Start of Given records

/-! ## modHoist -/

@[simp] theorem State.modHoist_shaft (h : HoistId) (f : Hoist → Hoist) : (s.modHoist h f).shaft = s.shaft := rfl
@[simp] theorem State.modHoist_compA (h : HoistId) (f : Hoist → Hoist) : (s.modHoist h f).compA = s.compA := rfl
@[simp] theorem State.modHoist_compB (h : HoistId) (f : Hoist → Hoist) : (s.modHoist h f).compB = s.compB := rfl
@[simp] theorem State.modHoist_landings (h : HoistId) (f : Hoist → Hoist) : (s.modHoist h f).landings = s.landings := rfl
@[simp] theorem State.modHoist_masses (h : HoistId) (f : Hoist → Hoist) : (s.modHoist h f).masses = s.masses := rfl
@[simp] theorem State.modHoist_groups (h : HoistId) (f : Hoist → Hoist) : (s.modHoist h f).groups = s.groups := rfl
@[simp] theorem State.modHoist_timers (h : HoistId) (f : Hoist → Hoist) : (s.modHoist h f).timers = s.timers := rfl
@[simp] theorem State.modHoist_proofInterval (h : HoistId) (f : Hoist → Hoist) : (s.modHoist h f).proofInterval = s.proofInterval := rfl
@[simp] theorem State.modHoist_degradedCeiling (h : HoistId) (f : Hoist → Hoist) : (s.modHoist h f).degradedCeiling = s.degradedCeiling := rfl
@[simp] theorem State.modHoist_latched (h : HoistId) (f : Hoist → Hoist) : (s.modHoist h f).latched = s.latched := rfl
@[simp] theorem State.modHoist_mask (h : HoistId) (f : Hoist → Hoist) : (s.modHoist h f).mask = s.mask := rfl
@[simp] theorem State.modHoist_attention (h : HoistId) (f : Hoist → Hoist) : (s.modHoist h f).attention = s.attention := rfl
@[simp] theorem State.modHoist_records (h : HoistId) (f : Hoist → Hoist) : (s.modHoist h f).records = s.records := rfl
@[simp] theorem State.modHoist_logging (h : HoistId) (f : Hoist → Hoist) : (s.modHoist h f).logging = s.logging := rfl
@[simp] theorem State.modHoist_overflow (h : HoistId) (f : Hoist → Hoist) : (s.modHoist h f).overflow = s.overflow := rfl
@[simp] theorem State.modHoist_links (h : HoistId) (f : Hoist → Hoist) : (s.modHoist h f).links = s.links := rfl
@[simp] theorem State.modHoist_strapPins (h : HoistId) (f : Hoist → Hoist) : (s.modHoist h f).strapPins = s.strapPins := rfl
@[simp] theorem State.modHoist_strapAddress (h : HoistId) (f : Hoist → Hoist) : (s.modHoist h f).strapAddress = s.strapAddress := rfl
@[simp] theorem State.modHoist_resetInput (h : HoistId) (f : Hoist → Hoist) : (s.modHoist h f).resetInput = s.resetInput := rfl
@[simp] theorem State.modHoist_uplinkReceiving (h : HoistId) (f : Hoist → Hoist) : (s.modHoist h f).uplinkReceiving = s.uplinkReceiving := rfl
@[simp] theorem State.modHoist_fieldReceiving (h : HoistId) (f : Hoist → Hoist) : (s.modHoist h f).fieldReceiving = s.fieldReceiving := rfl
@[simp] theorem State.modHoist_outbox (h : HoistId) (f : Hoist → Hoist) : (s.modHoist h f).outbox = s.outbox := rfl
@[simp] theorem State.modHoist_seconds (h : HoistId) (f : Hoist → Hoist) : (s.modHoist h f).seconds = s.seconds := rfl
@[simp] theorem State.modHoist_now (h : HoistId) (f : Hoist → Hoist) : (s.modHoist h f).now = s.now := rfl
@[simp] theorem State.modHoist_nextSecond (h : HoistId) (f : Hoist → Hoist) : (s.modHoist h f).nextSecond = s.nextSecond := rfl
@[simp] theorem State.modHoist_pending (h : HoistId) (f : Hoist → Hoist) : (s.modHoist h f).pending = s.pending := rfl

/-! ## setLanding -/

@[simp] theorem State.setLanding_shaft (l : LandingId) (r : Landing) : (s.setLanding l r).shaft = s.shaft := rfl
@[simp] theorem State.setLanding_compA (l : LandingId) (r : Landing) : (s.setLanding l r).compA = s.compA := rfl
@[simp] theorem State.setLanding_compB (l : LandingId) (r : Landing) : (s.setLanding l r).compB = s.compB := rfl
@[simp] theorem State.setLanding_hoists (l : LandingId) (r : Landing) : (s.setLanding l r).hoists = s.hoists := rfl
@[simp] theorem State.setLanding_masses (l : LandingId) (r : Landing) : (s.setLanding l r).masses = s.masses := rfl
@[simp] theorem State.setLanding_groups (l : LandingId) (r : Landing) : (s.setLanding l r).groups = s.groups := rfl
@[simp] theorem State.setLanding_timers (l : LandingId) (r : Landing) : (s.setLanding l r).timers = s.timers := rfl
@[simp] theorem State.setLanding_proofInterval (l : LandingId) (r : Landing) : (s.setLanding l r).proofInterval = s.proofInterval := rfl
@[simp] theorem State.setLanding_degradedCeiling (l : LandingId) (r : Landing) : (s.setLanding l r).degradedCeiling = s.degradedCeiling := rfl
@[simp] theorem State.setLanding_latched (l : LandingId) (r : Landing) : (s.setLanding l r).latched = s.latched := rfl
@[simp] theorem State.setLanding_mask (l : LandingId) (r : Landing) : (s.setLanding l r).mask = s.mask := rfl
@[simp] theorem State.setLanding_attention (l : LandingId) (r : Landing) : (s.setLanding l r).attention = s.attention := rfl
@[simp] theorem State.setLanding_records (l : LandingId) (r : Landing) : (s.setLanding l r).records = s.records := rfl
@[simp] theorem State.setLanding_logging (l : LandingId) (r : Landing) : (s.setLanding l r).logging = s.logging := rfl
@[simp] theorem State.setLanding_overflow (l : LandingId) (r : Landing) : (s.setLanding l r).overflow = s.overflow := rfl
@[simp] theorem State.setLanding_links (l : LandingId) (r : Landing) : (s.setLanding l r).links = s.links := rfl
@[simp] theorem State.setLanding_strapPins (l : LandingId) (r : Landing) : (s.setLanding l r).strapPins = s.strapPins := rfl
@[simp] theorem State.setLanding_strapAddress (l : LandingId) (r : Landing) : (s.setLanding l r).strapAddress = s.strapAddress := rfl
@[simp] theorem State.setLanding_resetInput (l : LandingId) (r : Landing) : (s.setLanding l r).resetInput = s.resetInput := rfl
@[simp] theorem State.setLanding_uplinkReceiving (l : LandingId) (r : Landing) : (s.setLanding l r).uplinkReceiving = s.uplinkReceiving := rfl
@[simp] theorem State.setLanding_fieldReceiving (l : LandingId) (r : Landing) : (s.setLanding l r).fieldReceiving = s.fieldReceiving := rfl
@[simp] theorem State.setLanding_outbox (l : LandingId) (r : Landing) : (s.setLanding l r).outbox = s.outbox := rfl
@[simp] theorem State.setLanding_seconds (l : LandingId) (r : Landing) : (s.setLanding l r).seconds = s.seconds := rfl
@[simp] theorem State.setLanding_now (l : LandingId) (r : Landing) : (s.setLanding l r).now = s.now := rfl
@[simp] theorem State.setLanding_nextSecond (l : LandingId) (r : Landing) : (s.setLanding l r).nextSecond = s.nextSecond := rfl
@[simp] theorem State.setLanding_pending (l : LandingId) (r : Landing) : (s.setLanding l r).pending = s.pending := rfl

/-! ## modLanding -/

@[simp] theorem State.modLanding_shaft (l : LandingId) (f : Landing → Landing) : (s.modLanding l f).shaft = s.shaft := rfl
@[simp] theorem State.modLanding_compA (l : LandingId) (f : Landing → Landing) : (s.modLanding l f).compA = s.compA := rfl
@[simp] theorem State.modLanding_compB (l : LandingId) (f : Landing → Landing) : (s.modLanding l f).compB = s.compB := rfl
@[simp] theorem State.modLanding_hoists (l : LandingId) (f : Landing → Landing) : (s.modLanding l f).hoists = s.hoists := rfl
@[simp] theorem State.modLanding_masses (l : LandingId) (f : Landing → Landing) : (s.modLanding l f).masses = s.masses := rfl
@[simp] theorem State.modLanding_groups (l : LandingId) (f : Landing → Landing) : (s.modLanding l f).groups = s.groups := rfl
@[simp] theorem State.modLanding_timers (l : LandingId) (f : Landing → Landing) : (s.modLanding l f).timers = s.timers := rfl
@[simp] theorem State.modLanding_proofInterval (l : LandingId) (f : Landing → Landing) : (s.modLanding l f).proofInterval = s.proofInterval := rfl
@[simp] theorem State.modLanding_degradedCeiling (l : LandingId) (f : Landing → Landing) : (s.modLanding l f).degradedCeiling = s.degradedCeiling := rfl
@[simp] theorem State.modLanding_latched (l : LandingId) (f : Landing → Landing) : (s.modLanding l f).latched = s.latched := rfl
@[simp] theorem State.modLanding_mask (l : LandingId) (f : Landing → Landing) : (s.modLanding l f).mask = s.mask := rfl
@[simp] theorem State.modLanding_attention (l : LandingId) (f : Landing → Landing) : (s.modLanding l f).attention = s.attention := rfl
@[simp] theorem State.modLanding_records (l : LandingId) (f : Landing → Landing) : (s.modLanding l f).records = s.records := rfl
@[simp] theorem State.modLanding_logging (l : LandingId) (f : Landing → Landing) : (s.modLanding l f).logging = s.logging := rfl
@[simp] theorem State.modLanding_overflow (l : LandingId) (f : Landing → Landing) : (s.modLanding l f).overflow = s.overflow := rfl
@[simp] theorem State.modLanding_links (l : LandingId) (f : Landing → Landing) : (s.modLanding l f).links = s.links := rfl
@[simp] theorem State.modLanding_strapPins (l : LandingId) (f : Landing → Landing) : (s.modLanding l f).strapPins = s.strapPins := rfl
@[simp] theorem State.modLanding_strapAddress (l : LandingId) (f : Landing → Landing) : (s.modLanding l f).strapAddress = s.strapAddress := rfl
@[simp] theorem State.modLanding_resetInput (l : LandingId) (f : Landing → Landing) : (s.modLanding l f).resetInput = s.resetInput := rfl
@[simp] theorem State.modLanding_uplinkReceiving (l : LandingId) (f : Landing → Landing) : (s.modLanding l f).uplinkReceiving = s.uplinkReceiving := rfl
@[simp] theorem State.modLanding_fieldReceiving (l : LandingId) (f : Landing → Landing) : (s.modLanding l f).fieldReceiving = s.fieldReceiving := rfl
@[simp] theorem State.modLanding_outbox (l : LandingId) (f : Landing → Landing) : (s.modLanding l f).outbox = s.outbox := rfl
@[simp] theorem State.modLanding_seconds (l : LandingId) (f : Landing → Landing) : (s.modLanding l f).seconds = s.seconds := rfl
@[simp] theorem State.modLanding_now (l : LandingId) (f : Landing → Landing) : (s.modLanding l f).now = s.now := rfl
@[simp] theorem State.modLanding_nextSecond (l : LandingId) (f : Landing → Landing) : (s.modLanding l f).nextSecond = s.nextSecond := rfl
@[simp] theorem State.modLanding_pending (l : LandingId) (f : Landing → Landing) : (s.modLanding l f).pending = s.pending := rfl

/-! ## setMass -/

@[simp] theorem State.setMass_shaft (m : MassId) (r : Mass) : (s.setMass m r).shaft = s.shaft := rfl
@[simp] theorem State.setMass_compA (m : MassId) (r : Mass) : (s.setMass m r).compA = s.compA := rfl
@[simp] theorem State.setMass_compB (m : MassId) (r : Mass) : (s.setMass m r).compB = s.compB := rfl
@[simp] theorem State.setMass_landings (m : MassId) (r : Mass) : (s.setMass m r).landings = s.landings := rfl
@[simp] theorem State.setMass_hoists (m : MassId) (r : Mass) : (s.setMass m r).hoists = s.hoists := rfl
@[simp] theorem State.setMass_groups (m : MassId) (r : Mass) : (s.setMass m r).groups = s.groups := rfl
@[simp] theorem State.setMass_timers (m : MassId) (r : Mass) : (s.setMass m r).timers = s.timers := rfl
@[simp] theorem State.setMass_proofInterval (m : MassId) (r : Mass) : (s.setMass m r).proofInterval = s.proofInterval := rfl
@[simp] theorem State.setMass_degradedCeiling (m : MassId) (r : Mass) : (s.setMass m r).degradedCeiling = s.degradedCeiling := rfl
@[simp] theorem State.setMass_latched (m : MassId) (r : Mass) : (s.setMass m r).latched = s.latched := rfl
@[simp] theorem State.setMass_mask (m : MassId) (r : Mass) : (s.setMass m r).mask = s.mask := rfl
@[simp] theorem State.setMass_attention (m : MassId) (r : Mass) : (s.setMass m r).attention = s.attention := rfl
@[simp] theorem State.setMass_records (m : MassId) (r : Mass) : (s.setMass m r).records = s.records := rfl
@[simp] theorem State.setMass_logging (m : MassId) (r : Mass) : (s.setMass m r).logging = s.logging := rfl
@[simp] theorem State.setMass_overflow (m : MassId) (r : Mass) : (s.setMass m r).overflow = s.overflow := rfl
@[simp] theorem State.setMass_links (m : MassId) (r : Mass) : (s.setMass m r).links = s.links := rfl
@[simp] theorem State.setMass_strapPins (m : MassId) (r : Mass) : (s.setMass m r).strapPins = s.strapPins := rfl
@[simp] theorem State.setMass_strapAddress (m : MassId) (r : Mass) : (s.setMass m r).strapAddress = s.strapAddress := rfl
@[simp] theorem State.setMass_resetInput (m : MassId) (r : Mass) : (s.setMass m r).resetInput = s.resetInput := rfl
@[simp] theorem State.setMass_uplinkReceiving (m : MassId) (r : Mass) : (s.setMass m r).uplinkReceiving = s.uplinkReceiving := rfl
@[simp] theorem State.setMass_fieldReceiving (m : MassId) (r : Mass) : (s.setMass m r).fieldReceiving = s.fieldReceiving := rfl
@[simp] theorem State.setMass_outbox (m : MassId) (r : Mass) : (s.setMass m r).outbox = s.outbox := rfl
@[simp] theorem State.setMass_seconds (m : MassId) (r : Mass) : (s.setMass m r).seconds = s.seconds := rfl
@[simp] theorem State.setMass_now (m : MassId) (r : Mass) : (s.setMass m r).now = s.now := rfl
@[simp] theorem State.setMass_nextSecond (m : MassId) (r : Mass) : (s.setMass m r).nextSecond = s.nextSecond := rfl
@[simp] theorem State.setMass_pending (m : MassId) (r : Mass) : (s.setMass m r).pending = s.pending := rfl
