/-- A run set clear of the others, and the zones it loses offered (R54, R69). -/
theorem State.setRun_sets {s : State} (x : s.Spaced NoWait) {h : HoistId} {run : Option Run} {left : List Nat}
    (clear : ∀ z y c, y ≠ h → (s.hoist h).inCompartment c = true → (s.hoist y).inCompartment c = true →
      inRun run z = true → inRun (s.hoist y).run z = false)
    (lost : ∀ z, inRun (s.hoist h).run z = true → inRun run z = true ∨ z ∈ left)
    (fits : ExtentFits run (s.hoist h).moveDirection (s.hoist h).extent) :
    (s.setRun h run left).Spaced NoWait ∧ ((s.withRun h run).Ranked → (s.setRun h run left).Ranked) := by
  have spaced := State.withRun_spaced x clear lost fits
  refine State.setRun_spaced (fun k e => spaced.excuse fun _ c z _ ⟨inside, m⟩ => ?_)
    fun e => spaced.excuse fun _ c z _ ⟨inside, _⟩ => ?_
  · obtain ⟨k', e', rfl⟩ := Hoist.inCompartment_iff.1 inside
    obtain rfl : k = k' := Option.some.inj (e.symm.trans e')
    exact ⟨rfl, m⟩
  · obtain ⟨k', e', -⟩ := Hoist.inCompartment_iff.1 inside
    rw [e] at e'
    cases e'

/-- A run that loses zones, offered as they leave (R69). -/
theorem State.setRun_shrinks {s : State} (x : s.Spaced NoWait) {h : HoistId} {run : Option Run} {left : List Nat}
    (sub : ∀ z, inRun run z = true → inRun (s.hoist h).run z = true)
    (lost : ∀ z, inRun (s.hoist h).run z = true → inRun run z = true ∨ z ∈ left)
    (fits : ExtentFits run (s.hoist h).moveDirection (s.hoist h).extent) :
    (s.setRun h run left).Spaced NoWait ∧ (s.Ranked → (s.setRun h run left).Ranked) := by
  have set := State.setRun_sets x (fun z y c ne hh hy m => x.shared h y c z ne.symm hh hy (sub z m)) lost fits
  refine ⟨set.1, fun o => set.2 (o.of_runs (s.withRun_config h run) fun y z m => ?_)⟩
  rw [State.withRun_run] at m
  split at m
  · rename_i e
    exact e ▸ sub z m
  · exact m

end Sys2Proof.Machine
end

section
/-! ## What entering a state, a stop and a trip leave of a hoist -/

namespace Sys2Proof.Machine

/-! ### Entering a state -/

theorem State.hoist_enter_self (s : State) (h : HoistId) (st : HoistState) :
    ∃ down up, (s.enter h st).hoist h =
      { (s.hoist h).inState s.now s.timers st with envDown := down, envUp := up } :=
  ⟨_, _, by rw [State.hoist_enter, if_pos rfl]⟩

theorem State.hoist_enter_other (s : State) {h y : HoistId} (ne : y ≠ h) (st : HoistState) :
    (s.enter h st).hoist y = s.hoist y := by
  rw [State.hoist_enter, if_neg ne]

theorem State.hoist_recompute_other (s : State) {h y : HoistId} (ne : y ≠ h) :
    (s.recompute h).hoist y = s.hoist y := by
  rw [State.hoist_recompute, if_neg ne]

/-- A hoist in a state that takes no velocity, with what goes with the state (R33, R90, R106, R112). -/
def Hoist.atState (r : Hoist) (now : Nat) (t : TimerSettings) (st : HoistState) : Hoist :=
  { r.inState now t st with envDown := 0, envUp := 0 }
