-- ==== Sys2Proof/Machine/Flags.lean ====
section
/-! DEFINITION. The single-bit status fields (10_state.md R32), the operating state derived from them (R25) and the level
functions (R24, R27). The block has no condition codes. -/

namespace Sys2Proof.Machine

/-- CTRL bit 7 (30_encoding.md R74). -/
def ctrlGate (v : Byte) : Bool :=
  v.getLsbD 7

/-- FREQ_HI bit 7 (30_encoding.md R76). -/
def freqHiEnabled (v : Byte) : Bool :=
  v.getLsbD 7

/-- The operating states of an oscillator (10_state.md R25). -/
inductive Operating where
  | disabled
  | idle
  | armed
deriving DecidableEq, Repr

/-- The operating state, a function of the fields (10_state.md R25). -/
def Channel.operating (c : Channel) : Operating :=
  if c.enabled = false then .disabled
  else if c.frequency = 0 then .idle
  else .armed

/-- `pulseLevel` (10_state.md R24). -/
def PulseWave.level (w : PulseWave) : Nat :=
  if w.gate = true ∨ w.dutyCycle ≤ w.dutyPosition then w.volume.toNat else 0

/-- `sawLevel`, the top 5 bits of the accumulator (10_state.md R27). -/
def SawWave.level (w : SawWave) : Nat :=
  (w.phaseAccumulator >>> 3).toNat

end Sys2Proof.Machine
end

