/-- The waveform periods (41_pulse.md R138, 42_sawtooth.md R168, 70_reset_and_hazards.md R272): an Armed pulse repeats every
`16 * (f + 1)` cycles, an Armed sawtooth whose accumulator is on its cycle every `14 * (f + 1)`. -/
def Obligations.WaveformPeriods : Prop :=
  (∀ (k : PulseId) (s : State), Armed s (.pulse k) → 1 ≤ (s.pulse k).divider →
    (s.pulse k).divider ≤ (s.pulse k).frequency.toNat + 1 →
    ∃ t, exec (.pulseProcess k (16 * ((s.pulse k).frequency.toNat + 1))) s = .next t ∧
      t.pulse k =
        { s.pulse k with elapsedTime := (s.pulse k).elapsedTime + 16 * ((s.pulse k).frequency.toNat + 1) }) ∧
  (∀ s : State, Armed s .saw → SequenceInvariant s → 1 ≤ s.ps.saw.divider →
    s.ps.saw.divider ≤ s.ps.saw.frequency.toNat + 1 →
    s.ps.saw.phaseAccumulator.toNat = s.ps.saw.resetSequence.toNat / 2 * s.ps.saw.phaseInput.toNat % 256 →
    ∃ t, exec (.sawProcess (14 * (s.ps.saw.frequency.toNat + 1))) s = .next t ∧
      t.ps.saw = { s.ps.saw with elapsedTime := s.ps.saw.elapsedTime + 14 * (s.ps.saw.frequency.toNat + 1) })

/-! ## Chip operations and their fan-out -/

/-- PS_PROCESS and PM_PROCESS (43_pulsesaw_chip.md R193, 44_pulsemul_chip.md R218). -/
def Obligations.ChipProcess : Prop :=
  ∀ (c : Chip) (d : Nat) (s : State),
    ∃ t, exec (processInstr c d) s = .next t ∧ ChipProcessed c d s t ∧ NowsKept s t ∧
      ∀ o ∈ oscillators c, (t.channel o).elapsedTime = (s.channel o).elapsedTime + d

/-- The fan-out order does not matter (40_framework.md R124, 43_pulsesaw_chip.md R193; that an oscillator's records stay one block is
the spec's own decision D15): whatever order a chip passes a call to its
oscillators in, the state is the same, and each oscillator's own records are the same contiguous block. -/
def Obligations.FanOutOrderIrrelevant : Prop :=
  ∀ (c : Chip) (order : List OscId) (s : State), order.Perm (oscillators c) →
    ∀ f, (f = oscReset ∨ f = oscEndFrame ∨ ∃ d, f = oscProcess d) →
      (fanOut f order s).1 = (fanOut f (oscillators c) s).1 ∧
      (fanOut f order s).2 = order.map (fun o => (f o s).2)

/-- Every order has a code, and a code stands for an order: nothing but "any order" is said of FANOUT_ORDER (40_framework.md R124).
The codes are the model's own (log 8). -/
def Obligations.FanoutCodesAreAllOrders : Prop :=
  ∀ l : List (List Record), (∀ code, (arrange code l).Perm l) ∧ ∀ l', l'.Perm l → ∃ code, arrange code l = l'

/-- A channel's projection of the event trace does not depend on the draws (40_framework.md R124). The premise is about the batches,
the model's own form of the trace (DESIGN CHOICE, logs 8 and 18); StepKeepsSinkTidy keeps it. -/
def Obligations.ProjectionIndependentOfDraw : Prop :=
  ∀ s : State, SinkInvariant s → ∀ ch, ofChannel ch s.eventTrace = s.channelTrace ch

/-- The draws never matter (20_memory.md R62, 40_framework.md R122): from two states that differ only in which orders have been
drawn, every instruction ends alike, and next states again differ in nothing else. The field `draws` and the batches that carry a
draw's number are the model's own (DESIGN CHOICE, logs 8 and 18). -/
def Obligations.DrawsNeverMatter : Prop :=
  ∀ (i : Instr) (s s' : State), SameButDraws s s' →
    (∀ t, exec i s = .next t → ∃ t', exec i s' = .next t' ∧ SameButDraws t t' ∧ TracesKept t t') ∧
    (∀ r, exec i s = .fault r → exec i s' = .fault r) ∧ (∀ r, exec i s = .refused r → exec i s' = .refused r)

/-- PULSE_RESET and SAW_RESET (41_pulse.md R135, 42_sawtooth.md R165): every field 0, `ch` kept, nothing emitted. That the
sawtooth's `elapsedTime` is among them is the spec's own decision D12 (log 17). -/
def Obligations.OscReset : Prop :=
  ∀ (o : OscId) (s : State), ∃ t, exec (oscResetInstr o) s = .next t ∧ ZeroOsc o (s.channel o).ch t ∧ t.sink = s.sink ∧
    OnlyOscillators [o] s t ∧ t.draws = s.draws

/-- PS_RESET, PM_RESET and RST (43_pulsesaw_chip.md R194, 44_pulsemul_chip.md R220, 40_framework.md R118, 30_encoding.md R72): every
oscillator of the chip is reset, the multiplier's operands become 0 on the PulseMulChip alone, the auxiliary memory is unchanged,
the chip's `now` is 0, nothing is emitted. That RESET reaches the partitioner's `now` is read from R72 (log 23). -/
def Obligations.ChipReset : Prop :=
  ∀ (c : Chip) (i : Instr) (s : State), i = resetInstr c ∨ i = .rst c → ∃ t, exec i s = .next t ∧
    (∀ o ∈ oscillators c, ZeroOsc o (s.channel o).ch t) ∧ OthersKept (oscillators c) s t ∧
    (c = .pulseMul → t.pm.mul.mulA = 0 ∧ t.pm.mul.mulB = 0) ∧ (c = .pulseSaw → MulKept s t) ∧
    t.now c = 0 ∧ (∀ c', c' ≠ c → t.now c' = s.now c') ∧
    MemoryKept s t ∧ t.sink = s.sink ∧ DriverKept s t ∧ t.reads = s.reads

/-- PULSE_ENDFRAME and SAW_ENDFRAME (40_framework.md R114, 41_pulse.md R136, 42_sawtooth.md R166): the FrameEnd record, and in the
per-frame
time base `elapsedTime` to 0; every other field carries over. What endFrame does is the spec's own decision D11 (log 6). -/
def Obligations.OscEndFrame : Prop :=
  ∀ (o : OscId) (s : State), ∃ t, exec (oscEndFrameInstr o) s = .next t ∧ WaveKept o s t ∧
    t.channel o =
      { s.channel o with
        elapsedTime := if s.cfg.timeBase = .perFrame then 0 else (s.channel o).elapsedTime } ∧
    (∀ ch, Gained ch (ofChannel ch [.frameEnd (s.channel o).ch (s.channel o).elapsedTime]) s t) ∧
    OnlyOscillators [o] s t ∧ t.draws = s.draws

/-- PS_ENDFRAME and PM_ENDFRAME (43_pulsesaw_chip.md R195, 44_pulsemul_chip.md R219): one FrameEnd record for each oscillator of the
chip; the multiplier and the memory are unaffected. -/
def Obligations.ChipEndFrame : Prop :=
  ∀ (c : Chip) (s : State), ∃ t, exec (endFrameInstr c) s = .next t ∧
    (∀ o ∈ oscillators c, WaveKept o s t ∧
      t.channel o =
        { s.channel o with
          elapsedTime := if s.cfg.timeBase = .perFrame then 0 else (s.channel o).elapsedTime }) ∧
    (∀ ch, Gained ch (ofChannel ch ((oscillators c).map fun o =>
      .frameEnd (s.channel o).ch (s.channel o).elapsedTime)) s t) ∧
    OnlyOscillators (oscillators c) s t

/-! ## The partitioner -/

/-- W (40_framework.md R115, the spec's own decision D14): `process` up to the timestamp, `now` at the timestamp, then the chip's own write; below `now` it is
refused. -/
def Obligations.PartitionerWrite : Prop :=
  ∀ (c : Chip) (time : Nat) (a : Addr) (v : Byte) (s : State),
    (s.now c ≤ time →
      ∃ m u, ChipProcessed c (time - s.now c) s m ∧ m.now c = time ∧ (∀ c', c' ≠ c → m.now c' = s.now c') ∧
        exec (decodeWrite s.cfg c a v) m = .next u ∧ exec (.w c time a v) s = .next u) ∧
    (time < s.now c → exec (.w c time a v) s = .refused .timestampBeforeNow)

End of Given records

Quote the data above from the line containing "h f).overflow = s.overflow := rfl" to the line containing "h f).nextSecond = s.nextSecond := rfl", inclusive, and stop.

@[simp] theorem State.modHoist_overflow (h : HoistId) (f : Hoist → Hoist) : (s.modHoist h f).overflow = s.overflow := rfl
@[simp] theorem State.modHoist_links (h : HoistId) (f : Hoist → Hoist) : (s.modHoist h f).links = s.links := rfl
@[simp] theorem State.modHoist_strapPins (h : HoistId) (f : Hoist → Hoist) : (s.modHoist h f).strapPins = s.strapPins := rfl
@[simp] theorem State.modHoist_strapAddress (h : HoistId) (f : Hoist → Hoist) : (s.modHoist h f).strapAddress = s.strapAddress := rfl
@[simp] theorem State.modHoist_resetInput (h : HoistId) (f : Hoist → Hoist) : (s.modHoist h f).resetInput = s.resetInput := rfl
@[simp] theorem State.modHoist_uplinkReceiving (h : HoistId) (f : Hoist → Hoist) : (s.modHoist h f).uplinkReceiving = s.uplinkReceiving := rfl
@[simp] theorem State.modHoist_fieldReceiving (h : HoistId) (f : Hoist → Hoist) : (s.modHoist h f).fieldReceiving = s.fieldReceiving := rfl
@[simp] theorem State.modHoist_outbox (h : HoistId) (f : Hoist → Hoist) : (s.modHoist h f).outbox = s.outbox := rfl
@[simp] theorem State.modHoist_seconds (h : HoistId) (f : Hoist → Hoist) : (s.modHoist h f).seconds = s.seconds := rfl
@[simp] theorem State.modHoist_now (h : HoistId) (f : Hoist → Hoist) : (s.modHoist h f).now = s.now := rfl
@[simp] theorem State.modHoist_nextSecond (h : HoistId) (f : Hoist → Hoist) : (s.modHoist h f).nextSecond = s.nextSecond := rfl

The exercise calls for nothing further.